▸ DATA FOR REVIEW
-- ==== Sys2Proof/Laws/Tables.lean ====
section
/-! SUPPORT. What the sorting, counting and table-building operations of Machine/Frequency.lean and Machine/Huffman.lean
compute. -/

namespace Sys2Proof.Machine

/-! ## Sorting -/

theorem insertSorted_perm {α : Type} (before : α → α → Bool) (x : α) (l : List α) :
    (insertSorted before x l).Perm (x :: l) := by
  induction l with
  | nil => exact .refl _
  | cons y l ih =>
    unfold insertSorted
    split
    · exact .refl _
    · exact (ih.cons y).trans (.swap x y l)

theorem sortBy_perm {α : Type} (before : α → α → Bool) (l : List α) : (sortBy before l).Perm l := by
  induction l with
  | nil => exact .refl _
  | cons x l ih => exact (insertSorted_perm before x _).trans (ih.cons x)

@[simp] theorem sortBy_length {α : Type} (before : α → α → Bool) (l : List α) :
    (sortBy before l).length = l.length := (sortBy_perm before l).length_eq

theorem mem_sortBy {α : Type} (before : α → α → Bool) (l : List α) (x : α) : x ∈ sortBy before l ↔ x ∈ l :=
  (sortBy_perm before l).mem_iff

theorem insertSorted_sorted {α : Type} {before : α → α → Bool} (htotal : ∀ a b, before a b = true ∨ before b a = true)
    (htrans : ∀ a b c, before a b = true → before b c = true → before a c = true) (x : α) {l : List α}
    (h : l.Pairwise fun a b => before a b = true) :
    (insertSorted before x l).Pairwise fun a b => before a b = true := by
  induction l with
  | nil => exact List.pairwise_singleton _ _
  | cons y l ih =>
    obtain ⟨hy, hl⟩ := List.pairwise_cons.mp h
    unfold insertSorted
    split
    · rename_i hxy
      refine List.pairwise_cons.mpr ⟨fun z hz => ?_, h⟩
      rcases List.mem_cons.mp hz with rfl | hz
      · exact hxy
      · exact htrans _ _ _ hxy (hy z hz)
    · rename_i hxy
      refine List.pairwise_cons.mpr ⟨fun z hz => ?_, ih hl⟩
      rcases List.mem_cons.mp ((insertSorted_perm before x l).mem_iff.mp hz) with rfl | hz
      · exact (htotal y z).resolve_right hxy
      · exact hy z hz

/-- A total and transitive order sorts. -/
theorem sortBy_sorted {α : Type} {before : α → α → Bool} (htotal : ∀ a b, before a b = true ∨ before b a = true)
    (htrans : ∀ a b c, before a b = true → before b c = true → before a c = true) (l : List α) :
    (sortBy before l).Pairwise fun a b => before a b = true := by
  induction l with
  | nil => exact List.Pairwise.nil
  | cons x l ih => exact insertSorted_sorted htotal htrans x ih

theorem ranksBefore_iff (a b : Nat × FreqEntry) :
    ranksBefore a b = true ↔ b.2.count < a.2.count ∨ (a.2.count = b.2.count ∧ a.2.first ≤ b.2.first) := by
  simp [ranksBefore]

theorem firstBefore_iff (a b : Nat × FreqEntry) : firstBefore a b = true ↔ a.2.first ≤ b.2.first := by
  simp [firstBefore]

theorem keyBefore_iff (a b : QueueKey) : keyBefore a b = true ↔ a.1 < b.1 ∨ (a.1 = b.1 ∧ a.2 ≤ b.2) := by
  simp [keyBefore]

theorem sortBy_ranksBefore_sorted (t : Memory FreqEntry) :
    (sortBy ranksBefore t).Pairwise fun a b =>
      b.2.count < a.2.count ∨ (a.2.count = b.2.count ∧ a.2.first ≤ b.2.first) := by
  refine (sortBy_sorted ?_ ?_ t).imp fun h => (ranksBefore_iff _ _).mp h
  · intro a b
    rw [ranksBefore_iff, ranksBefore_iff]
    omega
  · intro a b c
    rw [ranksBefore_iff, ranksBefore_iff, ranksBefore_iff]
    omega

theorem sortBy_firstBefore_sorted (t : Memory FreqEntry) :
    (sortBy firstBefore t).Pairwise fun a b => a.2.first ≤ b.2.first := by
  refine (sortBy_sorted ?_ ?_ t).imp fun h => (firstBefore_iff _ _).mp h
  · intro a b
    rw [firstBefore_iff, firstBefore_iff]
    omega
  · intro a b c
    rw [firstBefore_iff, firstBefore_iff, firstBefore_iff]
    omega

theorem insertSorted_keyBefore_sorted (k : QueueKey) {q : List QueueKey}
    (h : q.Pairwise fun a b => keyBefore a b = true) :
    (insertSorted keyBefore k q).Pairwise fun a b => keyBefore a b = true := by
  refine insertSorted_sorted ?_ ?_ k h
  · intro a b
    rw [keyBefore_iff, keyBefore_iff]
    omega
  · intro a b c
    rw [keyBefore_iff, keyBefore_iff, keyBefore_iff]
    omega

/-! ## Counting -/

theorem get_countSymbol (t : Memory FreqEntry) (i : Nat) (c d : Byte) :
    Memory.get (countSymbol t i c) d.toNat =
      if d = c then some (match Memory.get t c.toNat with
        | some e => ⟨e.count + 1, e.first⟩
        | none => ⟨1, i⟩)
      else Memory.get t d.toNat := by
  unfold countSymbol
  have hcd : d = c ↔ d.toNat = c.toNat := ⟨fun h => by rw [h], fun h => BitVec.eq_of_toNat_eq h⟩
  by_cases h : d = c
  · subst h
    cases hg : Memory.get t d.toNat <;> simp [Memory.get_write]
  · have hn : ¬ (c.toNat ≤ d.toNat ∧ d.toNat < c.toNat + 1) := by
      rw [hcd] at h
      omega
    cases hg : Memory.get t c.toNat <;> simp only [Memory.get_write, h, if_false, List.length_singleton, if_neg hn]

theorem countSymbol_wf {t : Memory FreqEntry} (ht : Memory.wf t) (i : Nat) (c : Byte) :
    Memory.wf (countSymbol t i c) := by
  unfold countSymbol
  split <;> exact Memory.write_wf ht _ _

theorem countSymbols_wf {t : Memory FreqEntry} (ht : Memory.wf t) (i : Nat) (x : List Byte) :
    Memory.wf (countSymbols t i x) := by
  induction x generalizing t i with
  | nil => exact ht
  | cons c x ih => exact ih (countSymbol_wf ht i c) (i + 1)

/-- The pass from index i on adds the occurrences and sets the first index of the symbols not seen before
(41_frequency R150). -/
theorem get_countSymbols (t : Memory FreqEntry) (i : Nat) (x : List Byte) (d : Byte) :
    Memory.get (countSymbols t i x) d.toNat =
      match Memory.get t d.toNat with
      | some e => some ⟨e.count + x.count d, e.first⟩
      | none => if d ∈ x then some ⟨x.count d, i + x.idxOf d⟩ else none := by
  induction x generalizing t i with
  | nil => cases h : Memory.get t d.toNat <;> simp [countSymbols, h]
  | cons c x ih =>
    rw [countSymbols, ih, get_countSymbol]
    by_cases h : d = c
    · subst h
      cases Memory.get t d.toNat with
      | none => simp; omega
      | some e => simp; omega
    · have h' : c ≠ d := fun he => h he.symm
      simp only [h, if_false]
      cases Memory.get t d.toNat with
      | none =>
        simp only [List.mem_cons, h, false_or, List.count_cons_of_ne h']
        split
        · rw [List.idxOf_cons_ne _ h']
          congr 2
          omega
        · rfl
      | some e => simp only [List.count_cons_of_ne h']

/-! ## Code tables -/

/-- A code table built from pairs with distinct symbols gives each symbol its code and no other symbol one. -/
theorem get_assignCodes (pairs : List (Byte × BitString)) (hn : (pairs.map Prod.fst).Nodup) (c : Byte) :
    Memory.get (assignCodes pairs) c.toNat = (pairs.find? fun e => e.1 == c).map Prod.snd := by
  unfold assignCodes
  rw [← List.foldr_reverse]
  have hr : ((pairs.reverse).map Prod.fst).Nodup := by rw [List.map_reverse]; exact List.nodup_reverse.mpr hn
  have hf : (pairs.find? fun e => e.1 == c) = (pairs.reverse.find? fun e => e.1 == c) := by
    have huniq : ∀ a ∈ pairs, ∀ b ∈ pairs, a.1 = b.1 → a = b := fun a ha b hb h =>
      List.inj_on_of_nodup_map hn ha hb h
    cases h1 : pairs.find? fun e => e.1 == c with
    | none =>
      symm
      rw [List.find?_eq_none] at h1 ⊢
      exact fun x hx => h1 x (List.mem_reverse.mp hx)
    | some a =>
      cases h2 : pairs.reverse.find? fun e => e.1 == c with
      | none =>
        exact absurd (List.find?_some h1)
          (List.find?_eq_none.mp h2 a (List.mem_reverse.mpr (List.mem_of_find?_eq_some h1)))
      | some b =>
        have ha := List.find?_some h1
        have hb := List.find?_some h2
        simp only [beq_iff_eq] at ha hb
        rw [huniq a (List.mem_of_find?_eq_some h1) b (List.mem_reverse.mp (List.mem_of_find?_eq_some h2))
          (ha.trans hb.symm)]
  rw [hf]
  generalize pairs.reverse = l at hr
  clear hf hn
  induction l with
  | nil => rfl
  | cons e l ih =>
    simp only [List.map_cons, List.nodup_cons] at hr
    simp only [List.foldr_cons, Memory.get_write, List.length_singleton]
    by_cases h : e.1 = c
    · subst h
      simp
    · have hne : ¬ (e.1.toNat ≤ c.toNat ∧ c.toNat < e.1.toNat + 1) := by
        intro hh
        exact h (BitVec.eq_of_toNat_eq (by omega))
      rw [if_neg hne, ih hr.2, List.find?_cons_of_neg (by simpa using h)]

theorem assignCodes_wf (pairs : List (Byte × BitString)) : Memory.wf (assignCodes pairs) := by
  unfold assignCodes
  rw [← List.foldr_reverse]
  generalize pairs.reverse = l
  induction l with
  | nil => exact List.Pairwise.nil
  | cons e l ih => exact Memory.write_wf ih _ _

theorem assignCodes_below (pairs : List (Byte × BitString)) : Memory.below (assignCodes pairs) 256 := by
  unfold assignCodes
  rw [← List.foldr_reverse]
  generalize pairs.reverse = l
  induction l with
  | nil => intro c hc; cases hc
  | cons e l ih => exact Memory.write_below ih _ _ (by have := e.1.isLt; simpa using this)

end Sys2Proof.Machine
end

* * *

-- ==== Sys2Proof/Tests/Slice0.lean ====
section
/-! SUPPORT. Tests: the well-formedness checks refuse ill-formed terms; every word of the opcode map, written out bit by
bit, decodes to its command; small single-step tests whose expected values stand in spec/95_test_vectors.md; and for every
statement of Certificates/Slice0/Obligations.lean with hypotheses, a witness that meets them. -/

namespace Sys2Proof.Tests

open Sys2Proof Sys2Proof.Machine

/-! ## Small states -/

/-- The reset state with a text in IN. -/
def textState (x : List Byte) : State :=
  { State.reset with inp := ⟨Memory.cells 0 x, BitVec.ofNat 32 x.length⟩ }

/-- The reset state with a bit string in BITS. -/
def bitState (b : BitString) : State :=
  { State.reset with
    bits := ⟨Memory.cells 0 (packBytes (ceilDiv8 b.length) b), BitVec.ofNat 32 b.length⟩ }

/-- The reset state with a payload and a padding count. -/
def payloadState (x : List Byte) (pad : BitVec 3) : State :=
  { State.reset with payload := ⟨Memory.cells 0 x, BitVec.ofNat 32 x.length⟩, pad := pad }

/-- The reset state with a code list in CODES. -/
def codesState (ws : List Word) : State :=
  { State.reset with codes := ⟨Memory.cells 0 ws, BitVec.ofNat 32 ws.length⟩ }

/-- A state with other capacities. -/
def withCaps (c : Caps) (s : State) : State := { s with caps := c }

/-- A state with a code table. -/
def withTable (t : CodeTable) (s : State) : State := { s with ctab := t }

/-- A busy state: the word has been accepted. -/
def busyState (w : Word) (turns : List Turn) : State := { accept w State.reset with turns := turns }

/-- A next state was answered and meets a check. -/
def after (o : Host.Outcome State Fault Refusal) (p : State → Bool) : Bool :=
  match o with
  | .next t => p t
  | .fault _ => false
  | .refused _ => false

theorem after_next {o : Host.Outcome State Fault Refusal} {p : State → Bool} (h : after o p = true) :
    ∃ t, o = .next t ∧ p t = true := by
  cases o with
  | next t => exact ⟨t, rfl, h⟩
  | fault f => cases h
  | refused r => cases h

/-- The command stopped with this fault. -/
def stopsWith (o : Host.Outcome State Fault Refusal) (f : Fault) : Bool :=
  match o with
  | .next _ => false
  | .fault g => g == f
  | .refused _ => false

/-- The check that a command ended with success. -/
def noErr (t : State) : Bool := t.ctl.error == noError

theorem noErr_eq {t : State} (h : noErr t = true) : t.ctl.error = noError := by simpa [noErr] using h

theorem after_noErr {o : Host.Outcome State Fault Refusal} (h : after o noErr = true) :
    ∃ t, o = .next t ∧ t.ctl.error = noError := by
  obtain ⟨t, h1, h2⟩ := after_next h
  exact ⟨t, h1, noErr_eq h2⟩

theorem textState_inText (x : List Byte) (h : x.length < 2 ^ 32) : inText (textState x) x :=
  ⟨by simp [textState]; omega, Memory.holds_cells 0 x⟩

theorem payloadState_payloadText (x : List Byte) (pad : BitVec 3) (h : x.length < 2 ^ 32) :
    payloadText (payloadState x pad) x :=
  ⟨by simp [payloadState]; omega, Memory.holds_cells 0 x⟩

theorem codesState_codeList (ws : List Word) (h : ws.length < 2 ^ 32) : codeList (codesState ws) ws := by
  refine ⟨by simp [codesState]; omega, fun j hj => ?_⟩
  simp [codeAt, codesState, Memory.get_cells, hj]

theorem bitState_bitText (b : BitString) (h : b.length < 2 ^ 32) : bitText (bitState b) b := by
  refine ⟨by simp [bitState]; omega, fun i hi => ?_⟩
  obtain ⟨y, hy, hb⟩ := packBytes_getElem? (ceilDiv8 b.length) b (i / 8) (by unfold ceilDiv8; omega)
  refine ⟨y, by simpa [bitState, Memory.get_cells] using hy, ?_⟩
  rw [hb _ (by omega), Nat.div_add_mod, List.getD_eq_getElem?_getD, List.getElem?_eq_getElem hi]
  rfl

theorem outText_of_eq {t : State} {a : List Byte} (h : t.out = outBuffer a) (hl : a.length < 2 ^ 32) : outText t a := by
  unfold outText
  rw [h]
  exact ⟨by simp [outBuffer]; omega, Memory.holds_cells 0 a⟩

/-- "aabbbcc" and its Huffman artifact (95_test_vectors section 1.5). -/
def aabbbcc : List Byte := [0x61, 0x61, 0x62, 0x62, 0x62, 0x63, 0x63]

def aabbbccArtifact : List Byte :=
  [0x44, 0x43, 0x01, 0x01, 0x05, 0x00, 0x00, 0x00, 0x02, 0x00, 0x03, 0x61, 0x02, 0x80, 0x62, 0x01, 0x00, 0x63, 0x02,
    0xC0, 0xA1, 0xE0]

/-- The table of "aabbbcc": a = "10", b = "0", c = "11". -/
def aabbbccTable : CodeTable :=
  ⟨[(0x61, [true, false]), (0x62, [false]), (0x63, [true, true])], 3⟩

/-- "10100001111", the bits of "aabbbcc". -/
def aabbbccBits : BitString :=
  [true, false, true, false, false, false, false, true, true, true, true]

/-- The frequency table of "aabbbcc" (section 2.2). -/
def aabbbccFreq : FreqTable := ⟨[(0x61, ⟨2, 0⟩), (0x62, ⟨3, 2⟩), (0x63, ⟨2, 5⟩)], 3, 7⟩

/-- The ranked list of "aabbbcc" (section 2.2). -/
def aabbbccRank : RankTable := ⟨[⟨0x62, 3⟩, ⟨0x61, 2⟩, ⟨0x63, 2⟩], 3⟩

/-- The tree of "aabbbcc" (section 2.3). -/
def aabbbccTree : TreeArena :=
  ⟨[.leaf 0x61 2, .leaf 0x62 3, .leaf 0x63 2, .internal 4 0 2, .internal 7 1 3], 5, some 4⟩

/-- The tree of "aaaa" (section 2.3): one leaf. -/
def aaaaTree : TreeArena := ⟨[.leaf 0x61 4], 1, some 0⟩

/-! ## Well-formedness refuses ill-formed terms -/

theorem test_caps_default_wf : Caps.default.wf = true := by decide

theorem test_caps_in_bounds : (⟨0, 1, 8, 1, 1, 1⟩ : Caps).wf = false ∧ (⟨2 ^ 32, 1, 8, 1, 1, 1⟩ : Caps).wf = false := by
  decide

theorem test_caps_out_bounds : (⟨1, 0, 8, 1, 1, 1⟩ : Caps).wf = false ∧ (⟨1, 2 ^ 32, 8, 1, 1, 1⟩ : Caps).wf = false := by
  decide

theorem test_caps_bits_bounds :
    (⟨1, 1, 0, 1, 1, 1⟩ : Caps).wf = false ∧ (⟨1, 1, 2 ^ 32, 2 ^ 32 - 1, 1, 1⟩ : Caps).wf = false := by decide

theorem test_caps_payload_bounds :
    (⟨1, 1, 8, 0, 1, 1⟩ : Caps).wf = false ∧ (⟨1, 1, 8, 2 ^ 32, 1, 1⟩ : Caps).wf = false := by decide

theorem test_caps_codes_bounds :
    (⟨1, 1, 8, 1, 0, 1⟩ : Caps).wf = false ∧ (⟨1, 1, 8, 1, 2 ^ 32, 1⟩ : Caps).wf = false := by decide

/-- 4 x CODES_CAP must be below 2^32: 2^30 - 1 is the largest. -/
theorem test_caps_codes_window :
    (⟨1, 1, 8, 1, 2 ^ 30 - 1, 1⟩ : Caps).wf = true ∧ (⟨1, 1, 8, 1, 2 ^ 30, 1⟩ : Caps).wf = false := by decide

▸ THE TASK
In the records above, the line with "-- ==== Sys2Proof/Laws/Tables.lean" marks the start and the line with "(insertSorted before x l).Perm" marks the end; copy that stretch exactly, both lines included, and nothing else.

▸ ANSWER BELOW
-- ==== Sys2Proof/Laws/Tables.lean ====
section
/-! SUPPORT. What the sorting, counting and table-building operations of Machine/Frequency.lean and Machine/Huffman.lean
compute. -/

namespace Sys2Proof.Machine

/-! ## Sorting -/

theorem insertSorted_perm {α : Type} (before : α → α → Bool) (x : α) (l : List α) :
    (insertSorted before x l).Perm (x :: l) := by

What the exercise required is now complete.